**Problem statement**
Wherever the word "mmcoShortToLong" appears in a line of the records, copy that line.

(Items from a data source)
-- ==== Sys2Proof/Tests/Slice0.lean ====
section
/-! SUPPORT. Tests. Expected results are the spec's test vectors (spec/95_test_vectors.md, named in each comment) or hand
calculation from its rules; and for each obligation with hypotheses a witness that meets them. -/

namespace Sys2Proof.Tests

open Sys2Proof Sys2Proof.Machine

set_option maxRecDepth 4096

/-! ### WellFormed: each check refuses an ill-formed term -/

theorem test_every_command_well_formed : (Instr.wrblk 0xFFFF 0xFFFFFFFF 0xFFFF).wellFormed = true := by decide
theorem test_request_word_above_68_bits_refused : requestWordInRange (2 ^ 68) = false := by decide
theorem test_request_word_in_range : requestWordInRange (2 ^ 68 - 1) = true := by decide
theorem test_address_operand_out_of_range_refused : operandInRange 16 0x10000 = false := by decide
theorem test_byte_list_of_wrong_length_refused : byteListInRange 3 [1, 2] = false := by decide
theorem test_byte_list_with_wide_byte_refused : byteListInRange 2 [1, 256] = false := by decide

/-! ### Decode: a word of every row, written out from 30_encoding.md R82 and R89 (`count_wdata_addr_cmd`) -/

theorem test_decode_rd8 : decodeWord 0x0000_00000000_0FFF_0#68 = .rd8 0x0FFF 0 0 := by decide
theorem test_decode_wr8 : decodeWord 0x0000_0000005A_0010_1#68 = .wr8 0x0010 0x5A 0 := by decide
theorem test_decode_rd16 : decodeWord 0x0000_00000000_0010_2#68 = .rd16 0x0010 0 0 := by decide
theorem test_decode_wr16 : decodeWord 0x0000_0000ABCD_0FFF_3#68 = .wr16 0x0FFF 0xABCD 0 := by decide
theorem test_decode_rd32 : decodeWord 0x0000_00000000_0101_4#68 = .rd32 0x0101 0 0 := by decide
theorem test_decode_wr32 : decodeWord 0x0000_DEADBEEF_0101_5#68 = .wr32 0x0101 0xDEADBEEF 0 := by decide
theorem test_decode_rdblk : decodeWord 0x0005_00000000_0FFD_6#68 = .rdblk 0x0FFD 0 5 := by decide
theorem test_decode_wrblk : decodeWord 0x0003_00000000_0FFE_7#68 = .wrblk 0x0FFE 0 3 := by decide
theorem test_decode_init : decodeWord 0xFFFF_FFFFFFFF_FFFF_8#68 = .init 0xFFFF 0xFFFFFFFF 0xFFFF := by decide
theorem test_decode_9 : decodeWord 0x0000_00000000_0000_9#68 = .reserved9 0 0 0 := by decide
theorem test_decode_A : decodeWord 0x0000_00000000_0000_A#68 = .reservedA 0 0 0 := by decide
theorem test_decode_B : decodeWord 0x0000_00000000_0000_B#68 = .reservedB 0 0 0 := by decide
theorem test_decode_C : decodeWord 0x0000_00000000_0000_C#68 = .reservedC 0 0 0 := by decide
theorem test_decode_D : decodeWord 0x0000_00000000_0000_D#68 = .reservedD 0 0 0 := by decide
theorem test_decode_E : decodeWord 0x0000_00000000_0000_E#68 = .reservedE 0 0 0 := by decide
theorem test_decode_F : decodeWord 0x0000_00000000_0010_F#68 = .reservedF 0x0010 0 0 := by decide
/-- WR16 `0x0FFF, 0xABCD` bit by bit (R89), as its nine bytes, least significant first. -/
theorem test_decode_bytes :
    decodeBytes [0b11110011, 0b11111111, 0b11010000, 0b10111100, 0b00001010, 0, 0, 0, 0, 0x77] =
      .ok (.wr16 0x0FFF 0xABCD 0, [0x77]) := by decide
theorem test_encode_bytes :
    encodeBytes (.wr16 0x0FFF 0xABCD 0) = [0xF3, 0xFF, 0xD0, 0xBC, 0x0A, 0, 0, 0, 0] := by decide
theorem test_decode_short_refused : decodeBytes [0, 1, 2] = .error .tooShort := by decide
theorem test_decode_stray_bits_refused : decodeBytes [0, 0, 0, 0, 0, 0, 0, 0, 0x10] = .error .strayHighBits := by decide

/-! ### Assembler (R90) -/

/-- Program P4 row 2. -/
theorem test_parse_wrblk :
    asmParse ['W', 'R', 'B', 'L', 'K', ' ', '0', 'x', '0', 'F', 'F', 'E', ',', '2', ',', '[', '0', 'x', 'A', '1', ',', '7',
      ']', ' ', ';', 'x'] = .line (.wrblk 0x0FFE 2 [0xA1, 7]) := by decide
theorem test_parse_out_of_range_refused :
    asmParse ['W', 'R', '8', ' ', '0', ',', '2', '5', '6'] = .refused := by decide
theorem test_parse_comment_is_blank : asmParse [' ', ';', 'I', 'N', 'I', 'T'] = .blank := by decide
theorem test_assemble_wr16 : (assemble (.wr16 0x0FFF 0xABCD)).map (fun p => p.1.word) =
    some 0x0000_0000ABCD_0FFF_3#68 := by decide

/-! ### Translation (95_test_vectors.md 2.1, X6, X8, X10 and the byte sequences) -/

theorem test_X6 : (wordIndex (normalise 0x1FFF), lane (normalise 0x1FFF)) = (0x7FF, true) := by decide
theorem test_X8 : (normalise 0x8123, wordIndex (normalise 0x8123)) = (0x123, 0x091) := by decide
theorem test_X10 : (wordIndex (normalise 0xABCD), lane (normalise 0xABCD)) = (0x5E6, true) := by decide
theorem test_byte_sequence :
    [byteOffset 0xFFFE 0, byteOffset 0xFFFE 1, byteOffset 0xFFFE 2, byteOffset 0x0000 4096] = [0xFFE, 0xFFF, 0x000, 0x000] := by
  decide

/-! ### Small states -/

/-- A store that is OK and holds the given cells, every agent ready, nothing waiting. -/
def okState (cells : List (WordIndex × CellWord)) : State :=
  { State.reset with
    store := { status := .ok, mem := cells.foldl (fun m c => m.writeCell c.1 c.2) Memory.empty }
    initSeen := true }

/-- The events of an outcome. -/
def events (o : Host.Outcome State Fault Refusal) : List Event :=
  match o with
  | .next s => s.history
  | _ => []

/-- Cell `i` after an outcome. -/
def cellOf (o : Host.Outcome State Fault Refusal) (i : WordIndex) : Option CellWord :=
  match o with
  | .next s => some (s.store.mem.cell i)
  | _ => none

---

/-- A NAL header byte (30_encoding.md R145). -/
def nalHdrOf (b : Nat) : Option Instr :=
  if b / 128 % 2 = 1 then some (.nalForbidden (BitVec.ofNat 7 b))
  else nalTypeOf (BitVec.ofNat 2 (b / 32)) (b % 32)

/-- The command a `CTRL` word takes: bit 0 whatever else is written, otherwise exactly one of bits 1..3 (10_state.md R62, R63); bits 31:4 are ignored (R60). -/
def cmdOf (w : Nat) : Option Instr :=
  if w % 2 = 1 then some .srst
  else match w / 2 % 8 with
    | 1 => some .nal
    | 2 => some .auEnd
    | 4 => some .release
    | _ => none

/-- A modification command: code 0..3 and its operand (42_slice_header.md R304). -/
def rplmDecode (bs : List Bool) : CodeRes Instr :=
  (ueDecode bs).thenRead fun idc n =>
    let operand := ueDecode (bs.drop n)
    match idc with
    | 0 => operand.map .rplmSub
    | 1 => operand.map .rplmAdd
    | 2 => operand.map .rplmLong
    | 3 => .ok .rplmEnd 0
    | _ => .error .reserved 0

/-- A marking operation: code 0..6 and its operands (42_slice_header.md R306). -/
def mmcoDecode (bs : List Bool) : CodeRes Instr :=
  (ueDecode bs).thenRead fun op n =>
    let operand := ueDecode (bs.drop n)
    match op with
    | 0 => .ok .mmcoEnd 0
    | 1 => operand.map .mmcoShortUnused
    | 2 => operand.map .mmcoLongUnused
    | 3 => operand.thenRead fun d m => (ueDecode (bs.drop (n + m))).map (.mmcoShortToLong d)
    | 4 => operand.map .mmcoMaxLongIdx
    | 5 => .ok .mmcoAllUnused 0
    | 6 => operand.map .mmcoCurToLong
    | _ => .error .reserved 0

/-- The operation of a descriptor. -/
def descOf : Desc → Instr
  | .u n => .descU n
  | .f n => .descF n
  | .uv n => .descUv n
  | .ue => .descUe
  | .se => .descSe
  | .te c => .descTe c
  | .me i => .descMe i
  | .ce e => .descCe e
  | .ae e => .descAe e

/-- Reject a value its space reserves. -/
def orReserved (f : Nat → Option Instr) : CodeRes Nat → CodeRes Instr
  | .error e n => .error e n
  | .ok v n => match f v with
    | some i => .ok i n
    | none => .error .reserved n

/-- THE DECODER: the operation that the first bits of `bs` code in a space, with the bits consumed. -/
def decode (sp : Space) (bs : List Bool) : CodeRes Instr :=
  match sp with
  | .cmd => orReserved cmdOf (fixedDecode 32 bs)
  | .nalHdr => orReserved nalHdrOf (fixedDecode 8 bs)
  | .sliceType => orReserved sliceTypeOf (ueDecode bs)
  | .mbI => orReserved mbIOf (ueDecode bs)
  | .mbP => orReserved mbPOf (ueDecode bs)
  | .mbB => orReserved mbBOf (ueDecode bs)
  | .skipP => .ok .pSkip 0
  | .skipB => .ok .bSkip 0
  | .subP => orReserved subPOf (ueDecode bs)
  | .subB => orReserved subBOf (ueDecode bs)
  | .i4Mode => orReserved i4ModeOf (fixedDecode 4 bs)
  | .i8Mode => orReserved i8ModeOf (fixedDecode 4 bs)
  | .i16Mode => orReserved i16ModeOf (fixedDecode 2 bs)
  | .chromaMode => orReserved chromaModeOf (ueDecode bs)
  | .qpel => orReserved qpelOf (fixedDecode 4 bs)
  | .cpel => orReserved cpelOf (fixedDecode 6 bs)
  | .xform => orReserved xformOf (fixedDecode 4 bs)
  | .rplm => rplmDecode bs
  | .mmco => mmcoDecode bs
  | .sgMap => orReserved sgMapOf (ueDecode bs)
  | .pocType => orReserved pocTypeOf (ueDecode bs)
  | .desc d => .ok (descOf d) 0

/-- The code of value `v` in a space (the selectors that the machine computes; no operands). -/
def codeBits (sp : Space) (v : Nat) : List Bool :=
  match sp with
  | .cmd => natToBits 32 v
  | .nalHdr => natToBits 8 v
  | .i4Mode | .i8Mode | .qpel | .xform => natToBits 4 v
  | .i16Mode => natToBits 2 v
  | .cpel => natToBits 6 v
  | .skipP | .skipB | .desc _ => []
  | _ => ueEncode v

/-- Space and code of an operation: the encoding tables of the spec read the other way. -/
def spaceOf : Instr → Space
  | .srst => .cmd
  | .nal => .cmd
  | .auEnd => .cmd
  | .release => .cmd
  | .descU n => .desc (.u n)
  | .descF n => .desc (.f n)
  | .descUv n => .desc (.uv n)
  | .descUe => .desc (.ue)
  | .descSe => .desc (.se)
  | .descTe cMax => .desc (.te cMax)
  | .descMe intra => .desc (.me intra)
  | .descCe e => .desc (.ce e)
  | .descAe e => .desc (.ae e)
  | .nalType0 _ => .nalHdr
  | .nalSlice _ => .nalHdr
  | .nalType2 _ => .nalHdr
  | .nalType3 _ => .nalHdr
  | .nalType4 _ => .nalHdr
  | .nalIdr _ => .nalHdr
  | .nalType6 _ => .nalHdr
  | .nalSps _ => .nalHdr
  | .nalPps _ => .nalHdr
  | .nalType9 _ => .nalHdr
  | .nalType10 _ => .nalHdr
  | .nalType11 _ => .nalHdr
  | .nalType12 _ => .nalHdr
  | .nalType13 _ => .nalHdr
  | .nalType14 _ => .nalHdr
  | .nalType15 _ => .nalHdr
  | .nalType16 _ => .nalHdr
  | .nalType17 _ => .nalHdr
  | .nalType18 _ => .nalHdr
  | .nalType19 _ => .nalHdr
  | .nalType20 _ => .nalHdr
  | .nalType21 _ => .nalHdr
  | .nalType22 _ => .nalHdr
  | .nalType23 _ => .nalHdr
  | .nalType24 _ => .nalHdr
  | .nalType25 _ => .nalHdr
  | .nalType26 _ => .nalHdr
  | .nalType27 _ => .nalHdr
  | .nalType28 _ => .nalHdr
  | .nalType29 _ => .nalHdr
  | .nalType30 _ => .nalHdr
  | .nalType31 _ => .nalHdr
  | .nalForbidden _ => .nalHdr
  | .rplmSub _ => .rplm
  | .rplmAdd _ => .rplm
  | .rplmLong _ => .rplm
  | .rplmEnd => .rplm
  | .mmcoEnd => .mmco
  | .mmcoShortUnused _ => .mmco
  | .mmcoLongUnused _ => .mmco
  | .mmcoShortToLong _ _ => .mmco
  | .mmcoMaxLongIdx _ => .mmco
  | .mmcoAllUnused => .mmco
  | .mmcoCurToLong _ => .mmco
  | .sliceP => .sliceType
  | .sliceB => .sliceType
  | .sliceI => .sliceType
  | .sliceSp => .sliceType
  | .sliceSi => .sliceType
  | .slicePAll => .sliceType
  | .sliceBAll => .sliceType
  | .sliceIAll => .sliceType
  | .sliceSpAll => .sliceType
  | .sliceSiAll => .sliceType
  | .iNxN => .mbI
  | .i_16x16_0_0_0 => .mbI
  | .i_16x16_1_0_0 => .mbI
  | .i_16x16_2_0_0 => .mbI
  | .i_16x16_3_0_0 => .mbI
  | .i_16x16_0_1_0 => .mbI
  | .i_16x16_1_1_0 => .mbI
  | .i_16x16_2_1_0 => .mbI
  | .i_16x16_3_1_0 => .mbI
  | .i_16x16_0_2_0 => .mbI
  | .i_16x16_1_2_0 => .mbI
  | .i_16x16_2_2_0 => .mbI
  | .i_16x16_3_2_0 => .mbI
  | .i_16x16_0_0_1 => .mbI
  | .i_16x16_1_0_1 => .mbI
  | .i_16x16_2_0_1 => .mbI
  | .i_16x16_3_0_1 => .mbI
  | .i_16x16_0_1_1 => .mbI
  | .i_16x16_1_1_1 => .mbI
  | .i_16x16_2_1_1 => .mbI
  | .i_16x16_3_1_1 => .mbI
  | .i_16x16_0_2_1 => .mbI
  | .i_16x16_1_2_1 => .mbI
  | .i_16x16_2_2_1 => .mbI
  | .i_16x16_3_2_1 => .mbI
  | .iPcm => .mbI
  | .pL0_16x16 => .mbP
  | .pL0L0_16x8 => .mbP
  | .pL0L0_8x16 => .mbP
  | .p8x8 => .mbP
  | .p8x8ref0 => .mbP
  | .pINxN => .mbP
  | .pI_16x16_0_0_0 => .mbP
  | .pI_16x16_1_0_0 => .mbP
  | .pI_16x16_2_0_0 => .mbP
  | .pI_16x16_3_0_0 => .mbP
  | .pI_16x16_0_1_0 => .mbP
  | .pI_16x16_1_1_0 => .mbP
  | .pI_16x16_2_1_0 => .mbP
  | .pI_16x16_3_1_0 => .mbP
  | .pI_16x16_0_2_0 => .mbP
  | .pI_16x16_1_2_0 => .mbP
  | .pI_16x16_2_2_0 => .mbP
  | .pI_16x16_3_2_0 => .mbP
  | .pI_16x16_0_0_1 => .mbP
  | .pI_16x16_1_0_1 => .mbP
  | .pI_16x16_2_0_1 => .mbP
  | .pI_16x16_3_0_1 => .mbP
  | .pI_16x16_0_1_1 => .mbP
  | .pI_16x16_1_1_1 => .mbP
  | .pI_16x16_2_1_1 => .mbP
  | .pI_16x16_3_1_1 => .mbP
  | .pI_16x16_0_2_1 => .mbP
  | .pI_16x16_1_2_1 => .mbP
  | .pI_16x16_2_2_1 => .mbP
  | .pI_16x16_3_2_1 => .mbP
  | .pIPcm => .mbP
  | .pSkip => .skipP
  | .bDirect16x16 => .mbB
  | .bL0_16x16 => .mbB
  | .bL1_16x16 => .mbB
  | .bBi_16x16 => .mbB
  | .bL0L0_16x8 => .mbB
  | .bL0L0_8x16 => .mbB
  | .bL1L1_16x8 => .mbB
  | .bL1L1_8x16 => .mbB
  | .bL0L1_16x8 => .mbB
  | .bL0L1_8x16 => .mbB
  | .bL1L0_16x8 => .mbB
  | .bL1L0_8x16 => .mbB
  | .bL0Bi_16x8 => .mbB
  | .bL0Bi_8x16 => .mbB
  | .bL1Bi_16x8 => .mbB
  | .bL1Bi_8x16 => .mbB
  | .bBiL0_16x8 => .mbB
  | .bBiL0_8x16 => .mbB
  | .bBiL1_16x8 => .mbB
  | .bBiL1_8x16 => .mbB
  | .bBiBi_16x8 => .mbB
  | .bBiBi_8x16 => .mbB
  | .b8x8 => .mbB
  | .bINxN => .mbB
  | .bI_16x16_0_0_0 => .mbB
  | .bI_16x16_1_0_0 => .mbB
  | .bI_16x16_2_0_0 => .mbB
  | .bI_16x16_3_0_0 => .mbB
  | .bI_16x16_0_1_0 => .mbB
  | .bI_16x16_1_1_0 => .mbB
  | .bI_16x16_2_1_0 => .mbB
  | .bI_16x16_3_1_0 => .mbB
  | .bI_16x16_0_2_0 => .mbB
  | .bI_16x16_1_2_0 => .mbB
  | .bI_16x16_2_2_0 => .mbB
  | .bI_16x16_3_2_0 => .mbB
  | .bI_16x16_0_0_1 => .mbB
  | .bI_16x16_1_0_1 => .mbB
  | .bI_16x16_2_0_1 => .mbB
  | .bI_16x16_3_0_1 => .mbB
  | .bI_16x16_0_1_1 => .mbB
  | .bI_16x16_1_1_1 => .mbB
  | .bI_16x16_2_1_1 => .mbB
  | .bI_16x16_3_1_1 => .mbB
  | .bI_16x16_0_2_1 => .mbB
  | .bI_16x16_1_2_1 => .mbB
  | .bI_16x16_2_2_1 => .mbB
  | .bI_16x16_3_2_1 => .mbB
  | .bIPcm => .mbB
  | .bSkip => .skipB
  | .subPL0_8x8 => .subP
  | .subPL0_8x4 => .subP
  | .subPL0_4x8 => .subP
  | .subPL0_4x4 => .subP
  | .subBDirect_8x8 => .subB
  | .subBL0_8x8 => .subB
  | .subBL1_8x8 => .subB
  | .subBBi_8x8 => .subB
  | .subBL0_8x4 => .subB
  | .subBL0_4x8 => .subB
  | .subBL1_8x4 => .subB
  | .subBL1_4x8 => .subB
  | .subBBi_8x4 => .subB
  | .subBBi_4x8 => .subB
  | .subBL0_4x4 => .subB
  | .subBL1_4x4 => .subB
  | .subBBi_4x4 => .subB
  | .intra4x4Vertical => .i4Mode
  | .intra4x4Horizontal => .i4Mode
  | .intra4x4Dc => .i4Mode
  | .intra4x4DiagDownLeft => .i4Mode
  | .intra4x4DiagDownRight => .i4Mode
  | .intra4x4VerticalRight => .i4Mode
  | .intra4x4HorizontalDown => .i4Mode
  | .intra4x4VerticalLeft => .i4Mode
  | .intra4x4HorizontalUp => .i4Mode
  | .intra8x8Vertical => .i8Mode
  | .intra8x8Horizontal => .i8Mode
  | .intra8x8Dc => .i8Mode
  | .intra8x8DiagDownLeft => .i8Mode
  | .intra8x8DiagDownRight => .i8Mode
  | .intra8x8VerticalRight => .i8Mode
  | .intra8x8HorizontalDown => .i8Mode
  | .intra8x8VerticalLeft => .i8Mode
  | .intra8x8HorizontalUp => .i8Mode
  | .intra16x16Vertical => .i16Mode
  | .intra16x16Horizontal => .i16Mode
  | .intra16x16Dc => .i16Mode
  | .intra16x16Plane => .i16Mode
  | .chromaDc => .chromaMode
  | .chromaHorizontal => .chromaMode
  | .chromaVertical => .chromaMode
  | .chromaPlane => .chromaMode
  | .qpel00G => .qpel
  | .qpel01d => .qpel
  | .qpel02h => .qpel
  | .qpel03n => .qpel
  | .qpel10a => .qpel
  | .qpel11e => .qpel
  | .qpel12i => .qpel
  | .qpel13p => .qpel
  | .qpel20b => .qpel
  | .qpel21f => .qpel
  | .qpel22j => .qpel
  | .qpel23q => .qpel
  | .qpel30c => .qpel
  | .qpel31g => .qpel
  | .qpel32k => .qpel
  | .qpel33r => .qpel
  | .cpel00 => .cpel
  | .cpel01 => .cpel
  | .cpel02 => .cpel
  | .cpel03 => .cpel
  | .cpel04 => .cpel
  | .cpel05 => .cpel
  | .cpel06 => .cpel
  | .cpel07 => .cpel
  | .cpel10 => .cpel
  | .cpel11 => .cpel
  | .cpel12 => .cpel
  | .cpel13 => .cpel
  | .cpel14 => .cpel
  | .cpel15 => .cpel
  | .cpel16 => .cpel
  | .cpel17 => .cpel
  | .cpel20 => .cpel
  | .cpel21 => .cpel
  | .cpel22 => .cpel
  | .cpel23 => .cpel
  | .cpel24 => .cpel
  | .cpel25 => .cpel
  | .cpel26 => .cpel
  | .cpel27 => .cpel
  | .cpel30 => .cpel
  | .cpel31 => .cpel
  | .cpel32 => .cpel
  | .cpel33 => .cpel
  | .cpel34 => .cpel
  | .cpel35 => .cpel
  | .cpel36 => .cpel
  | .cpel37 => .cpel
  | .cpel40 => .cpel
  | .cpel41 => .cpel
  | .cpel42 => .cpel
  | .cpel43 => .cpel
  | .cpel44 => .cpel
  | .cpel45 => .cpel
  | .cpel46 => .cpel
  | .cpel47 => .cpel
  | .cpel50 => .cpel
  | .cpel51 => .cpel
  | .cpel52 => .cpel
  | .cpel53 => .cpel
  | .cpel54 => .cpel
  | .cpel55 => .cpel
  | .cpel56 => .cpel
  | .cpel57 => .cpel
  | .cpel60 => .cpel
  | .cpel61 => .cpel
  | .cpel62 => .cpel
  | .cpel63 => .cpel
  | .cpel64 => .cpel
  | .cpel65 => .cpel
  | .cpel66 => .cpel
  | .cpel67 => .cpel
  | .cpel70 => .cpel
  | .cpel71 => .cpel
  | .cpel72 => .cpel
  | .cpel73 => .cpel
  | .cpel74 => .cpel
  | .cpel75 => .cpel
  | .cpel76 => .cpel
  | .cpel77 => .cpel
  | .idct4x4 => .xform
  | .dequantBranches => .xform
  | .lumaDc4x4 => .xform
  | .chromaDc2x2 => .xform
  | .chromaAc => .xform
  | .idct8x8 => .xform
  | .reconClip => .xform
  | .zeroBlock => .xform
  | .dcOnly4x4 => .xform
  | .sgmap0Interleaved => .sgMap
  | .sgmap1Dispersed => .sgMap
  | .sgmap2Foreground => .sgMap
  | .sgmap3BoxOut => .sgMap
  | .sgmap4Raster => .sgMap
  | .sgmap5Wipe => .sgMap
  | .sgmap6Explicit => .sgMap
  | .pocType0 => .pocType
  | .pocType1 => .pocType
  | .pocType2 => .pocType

**Your response**
    | 3 => operand.thenRead fun d m => (ueDecode (bs.drop (n + m))).map (.mmcoShortToLong d)
  | .mmcoShortToLong _ _ => .mmco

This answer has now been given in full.